---- Extracted entries

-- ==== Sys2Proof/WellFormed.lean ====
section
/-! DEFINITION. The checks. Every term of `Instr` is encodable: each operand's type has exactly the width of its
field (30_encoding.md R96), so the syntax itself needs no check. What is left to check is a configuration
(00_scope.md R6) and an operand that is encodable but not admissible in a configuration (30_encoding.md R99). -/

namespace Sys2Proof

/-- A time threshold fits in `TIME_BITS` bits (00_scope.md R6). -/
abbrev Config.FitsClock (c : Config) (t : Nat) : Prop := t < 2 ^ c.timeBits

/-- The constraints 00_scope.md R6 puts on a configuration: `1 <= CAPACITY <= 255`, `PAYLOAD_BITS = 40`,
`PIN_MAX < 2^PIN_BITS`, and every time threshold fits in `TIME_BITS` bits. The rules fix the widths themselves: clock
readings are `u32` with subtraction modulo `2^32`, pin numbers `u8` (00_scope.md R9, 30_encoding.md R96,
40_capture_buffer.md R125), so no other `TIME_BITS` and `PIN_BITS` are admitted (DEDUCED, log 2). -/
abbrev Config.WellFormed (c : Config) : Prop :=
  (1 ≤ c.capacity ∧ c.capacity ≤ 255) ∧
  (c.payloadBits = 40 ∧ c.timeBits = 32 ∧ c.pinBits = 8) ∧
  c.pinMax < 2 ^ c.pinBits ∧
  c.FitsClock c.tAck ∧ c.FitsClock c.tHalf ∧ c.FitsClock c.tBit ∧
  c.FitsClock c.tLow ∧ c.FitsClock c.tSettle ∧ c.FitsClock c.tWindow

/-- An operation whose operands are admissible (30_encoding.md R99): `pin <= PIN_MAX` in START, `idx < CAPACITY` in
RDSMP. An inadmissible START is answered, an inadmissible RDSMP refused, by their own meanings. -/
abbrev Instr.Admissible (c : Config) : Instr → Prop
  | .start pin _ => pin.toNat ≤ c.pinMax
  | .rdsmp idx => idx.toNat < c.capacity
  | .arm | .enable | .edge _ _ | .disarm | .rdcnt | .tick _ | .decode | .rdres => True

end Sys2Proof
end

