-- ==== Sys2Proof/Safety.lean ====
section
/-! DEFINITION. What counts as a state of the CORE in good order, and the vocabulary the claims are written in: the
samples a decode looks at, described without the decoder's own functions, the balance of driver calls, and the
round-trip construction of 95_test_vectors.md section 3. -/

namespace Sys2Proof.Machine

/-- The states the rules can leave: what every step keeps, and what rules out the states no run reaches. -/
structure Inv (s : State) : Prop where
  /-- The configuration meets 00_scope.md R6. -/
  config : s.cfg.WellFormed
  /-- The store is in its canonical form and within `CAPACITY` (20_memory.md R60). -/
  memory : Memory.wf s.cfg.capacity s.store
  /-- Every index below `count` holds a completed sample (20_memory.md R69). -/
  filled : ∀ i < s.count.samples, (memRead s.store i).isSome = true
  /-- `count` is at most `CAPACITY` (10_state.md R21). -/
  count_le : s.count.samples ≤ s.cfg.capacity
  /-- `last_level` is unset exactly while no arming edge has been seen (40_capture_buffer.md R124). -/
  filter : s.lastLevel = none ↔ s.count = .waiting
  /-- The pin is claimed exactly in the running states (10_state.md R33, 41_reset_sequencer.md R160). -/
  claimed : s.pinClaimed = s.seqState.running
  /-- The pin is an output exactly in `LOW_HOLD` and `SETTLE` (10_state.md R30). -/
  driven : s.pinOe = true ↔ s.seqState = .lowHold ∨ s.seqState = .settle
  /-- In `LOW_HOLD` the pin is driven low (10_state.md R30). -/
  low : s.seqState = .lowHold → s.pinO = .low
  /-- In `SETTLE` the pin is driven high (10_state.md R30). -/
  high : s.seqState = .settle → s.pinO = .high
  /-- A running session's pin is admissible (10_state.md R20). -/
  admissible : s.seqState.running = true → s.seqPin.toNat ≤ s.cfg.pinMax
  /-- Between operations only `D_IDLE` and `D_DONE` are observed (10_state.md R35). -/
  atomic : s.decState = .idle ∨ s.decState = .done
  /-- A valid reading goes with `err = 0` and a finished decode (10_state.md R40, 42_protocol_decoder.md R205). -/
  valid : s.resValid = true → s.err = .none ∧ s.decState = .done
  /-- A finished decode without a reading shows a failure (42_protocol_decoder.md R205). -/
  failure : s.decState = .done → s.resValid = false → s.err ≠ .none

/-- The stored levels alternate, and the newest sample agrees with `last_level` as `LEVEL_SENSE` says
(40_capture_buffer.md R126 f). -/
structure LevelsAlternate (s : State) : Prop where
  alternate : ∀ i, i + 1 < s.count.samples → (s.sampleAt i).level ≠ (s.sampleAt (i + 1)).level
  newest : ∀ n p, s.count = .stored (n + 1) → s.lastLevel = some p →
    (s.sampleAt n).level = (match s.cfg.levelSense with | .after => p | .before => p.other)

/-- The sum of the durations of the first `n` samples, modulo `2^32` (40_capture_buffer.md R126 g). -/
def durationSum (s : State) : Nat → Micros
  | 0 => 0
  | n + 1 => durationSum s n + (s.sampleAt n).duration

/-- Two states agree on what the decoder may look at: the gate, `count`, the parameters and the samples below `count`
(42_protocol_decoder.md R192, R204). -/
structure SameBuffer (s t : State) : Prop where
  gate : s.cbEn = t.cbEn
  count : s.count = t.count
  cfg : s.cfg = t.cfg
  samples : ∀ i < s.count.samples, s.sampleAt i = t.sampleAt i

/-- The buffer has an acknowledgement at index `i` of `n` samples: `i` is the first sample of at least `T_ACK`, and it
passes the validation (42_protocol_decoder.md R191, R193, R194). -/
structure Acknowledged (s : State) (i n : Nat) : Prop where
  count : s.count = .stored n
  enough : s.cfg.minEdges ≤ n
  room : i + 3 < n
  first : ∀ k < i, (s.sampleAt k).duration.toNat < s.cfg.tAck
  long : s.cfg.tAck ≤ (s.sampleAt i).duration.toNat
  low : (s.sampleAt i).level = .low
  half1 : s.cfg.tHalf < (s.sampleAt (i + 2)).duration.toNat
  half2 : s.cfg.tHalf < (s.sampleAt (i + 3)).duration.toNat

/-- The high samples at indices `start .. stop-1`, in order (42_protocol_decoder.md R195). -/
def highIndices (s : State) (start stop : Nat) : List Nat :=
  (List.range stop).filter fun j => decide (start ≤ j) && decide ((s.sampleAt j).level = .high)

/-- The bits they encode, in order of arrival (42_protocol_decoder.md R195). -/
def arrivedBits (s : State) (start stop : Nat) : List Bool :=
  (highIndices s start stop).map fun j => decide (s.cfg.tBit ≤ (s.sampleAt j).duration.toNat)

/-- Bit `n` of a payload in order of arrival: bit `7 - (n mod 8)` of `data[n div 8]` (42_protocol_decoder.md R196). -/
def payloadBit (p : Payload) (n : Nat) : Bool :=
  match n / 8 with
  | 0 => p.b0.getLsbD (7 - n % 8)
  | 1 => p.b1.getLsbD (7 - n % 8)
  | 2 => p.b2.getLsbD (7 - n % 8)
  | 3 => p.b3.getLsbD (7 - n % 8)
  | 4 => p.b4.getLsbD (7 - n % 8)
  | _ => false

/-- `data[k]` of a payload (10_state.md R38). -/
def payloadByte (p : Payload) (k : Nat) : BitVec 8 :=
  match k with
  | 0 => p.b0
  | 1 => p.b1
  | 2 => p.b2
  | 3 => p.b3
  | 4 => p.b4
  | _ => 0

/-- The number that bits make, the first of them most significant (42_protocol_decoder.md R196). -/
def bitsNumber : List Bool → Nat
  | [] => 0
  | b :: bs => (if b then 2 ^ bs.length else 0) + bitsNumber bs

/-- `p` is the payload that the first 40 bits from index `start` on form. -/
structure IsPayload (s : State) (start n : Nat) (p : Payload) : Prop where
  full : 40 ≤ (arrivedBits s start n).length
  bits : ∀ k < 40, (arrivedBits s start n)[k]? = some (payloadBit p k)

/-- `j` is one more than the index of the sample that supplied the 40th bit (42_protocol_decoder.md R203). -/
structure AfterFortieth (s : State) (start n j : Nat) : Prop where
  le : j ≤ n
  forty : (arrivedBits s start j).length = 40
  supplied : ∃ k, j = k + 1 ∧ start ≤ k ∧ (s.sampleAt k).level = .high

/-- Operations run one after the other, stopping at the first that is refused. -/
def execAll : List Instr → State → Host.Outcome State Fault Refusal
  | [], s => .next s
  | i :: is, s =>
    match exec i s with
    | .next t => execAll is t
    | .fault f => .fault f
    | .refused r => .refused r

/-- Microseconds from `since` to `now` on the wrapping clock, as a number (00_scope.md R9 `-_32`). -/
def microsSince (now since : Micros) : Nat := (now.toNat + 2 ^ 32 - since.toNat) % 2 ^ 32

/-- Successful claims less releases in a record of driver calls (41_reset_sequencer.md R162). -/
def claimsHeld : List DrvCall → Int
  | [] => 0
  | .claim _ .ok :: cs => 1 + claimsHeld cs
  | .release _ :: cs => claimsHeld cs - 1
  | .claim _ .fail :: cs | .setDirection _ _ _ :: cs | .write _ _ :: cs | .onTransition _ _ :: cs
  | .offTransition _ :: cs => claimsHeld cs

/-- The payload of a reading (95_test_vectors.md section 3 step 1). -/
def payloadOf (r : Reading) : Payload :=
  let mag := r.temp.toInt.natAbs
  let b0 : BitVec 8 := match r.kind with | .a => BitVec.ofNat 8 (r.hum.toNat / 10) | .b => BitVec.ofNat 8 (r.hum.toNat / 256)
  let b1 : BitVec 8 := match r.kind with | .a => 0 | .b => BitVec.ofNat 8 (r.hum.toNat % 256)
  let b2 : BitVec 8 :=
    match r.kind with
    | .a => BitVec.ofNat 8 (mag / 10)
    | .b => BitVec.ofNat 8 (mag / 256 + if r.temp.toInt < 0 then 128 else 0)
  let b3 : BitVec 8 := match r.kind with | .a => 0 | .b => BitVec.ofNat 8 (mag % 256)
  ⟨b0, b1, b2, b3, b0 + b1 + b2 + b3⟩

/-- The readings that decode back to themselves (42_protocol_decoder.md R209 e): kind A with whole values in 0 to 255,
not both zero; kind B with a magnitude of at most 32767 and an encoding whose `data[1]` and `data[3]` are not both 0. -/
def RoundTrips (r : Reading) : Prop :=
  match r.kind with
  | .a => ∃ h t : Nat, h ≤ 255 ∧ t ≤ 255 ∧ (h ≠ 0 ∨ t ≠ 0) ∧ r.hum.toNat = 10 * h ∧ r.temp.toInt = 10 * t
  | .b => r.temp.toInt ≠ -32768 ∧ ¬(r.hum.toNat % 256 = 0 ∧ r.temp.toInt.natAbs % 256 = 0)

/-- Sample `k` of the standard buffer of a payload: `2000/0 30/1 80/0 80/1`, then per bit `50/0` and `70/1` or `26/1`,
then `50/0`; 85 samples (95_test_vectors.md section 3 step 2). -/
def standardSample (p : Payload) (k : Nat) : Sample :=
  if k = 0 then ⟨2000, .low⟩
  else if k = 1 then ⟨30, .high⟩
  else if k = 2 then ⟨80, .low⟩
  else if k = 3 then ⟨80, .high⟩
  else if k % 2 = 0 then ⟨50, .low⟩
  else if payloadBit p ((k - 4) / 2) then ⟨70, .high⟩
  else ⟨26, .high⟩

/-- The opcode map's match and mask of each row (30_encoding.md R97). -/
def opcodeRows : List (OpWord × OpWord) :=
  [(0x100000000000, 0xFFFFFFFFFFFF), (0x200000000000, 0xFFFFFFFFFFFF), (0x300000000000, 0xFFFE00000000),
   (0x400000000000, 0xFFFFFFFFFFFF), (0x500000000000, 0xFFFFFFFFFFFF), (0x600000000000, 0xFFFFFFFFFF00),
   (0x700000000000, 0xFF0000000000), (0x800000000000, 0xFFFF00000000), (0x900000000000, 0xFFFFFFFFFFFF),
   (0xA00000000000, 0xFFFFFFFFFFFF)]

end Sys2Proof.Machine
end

--------

Work required ▸ Using the entries above, output exactly the lines between the line holding "structure AfterFortieth (s" and the line holding "f => .fault f", end lines included, and nothing more.

Response ▸
structure AfterFortieth (s : State) (start n j : Nat) : Prop where
  le : j ≤ n
  forty : (arrivedBits s start j).length = 40
  supplied : ∃ k, j = k + 1 ∧ start ≤ k ∧ (s.sampleAt k).level = .high

/-- Operations run one after the other, stopping at the first that is refused. -/
def execAll : List Instr → State → Host.Outcome State Fault Refusal
  | [], s => .next s
  | i :: is, s =>
    match exec i s with
    | .next t => execAll is t
    | .fault f => .fault f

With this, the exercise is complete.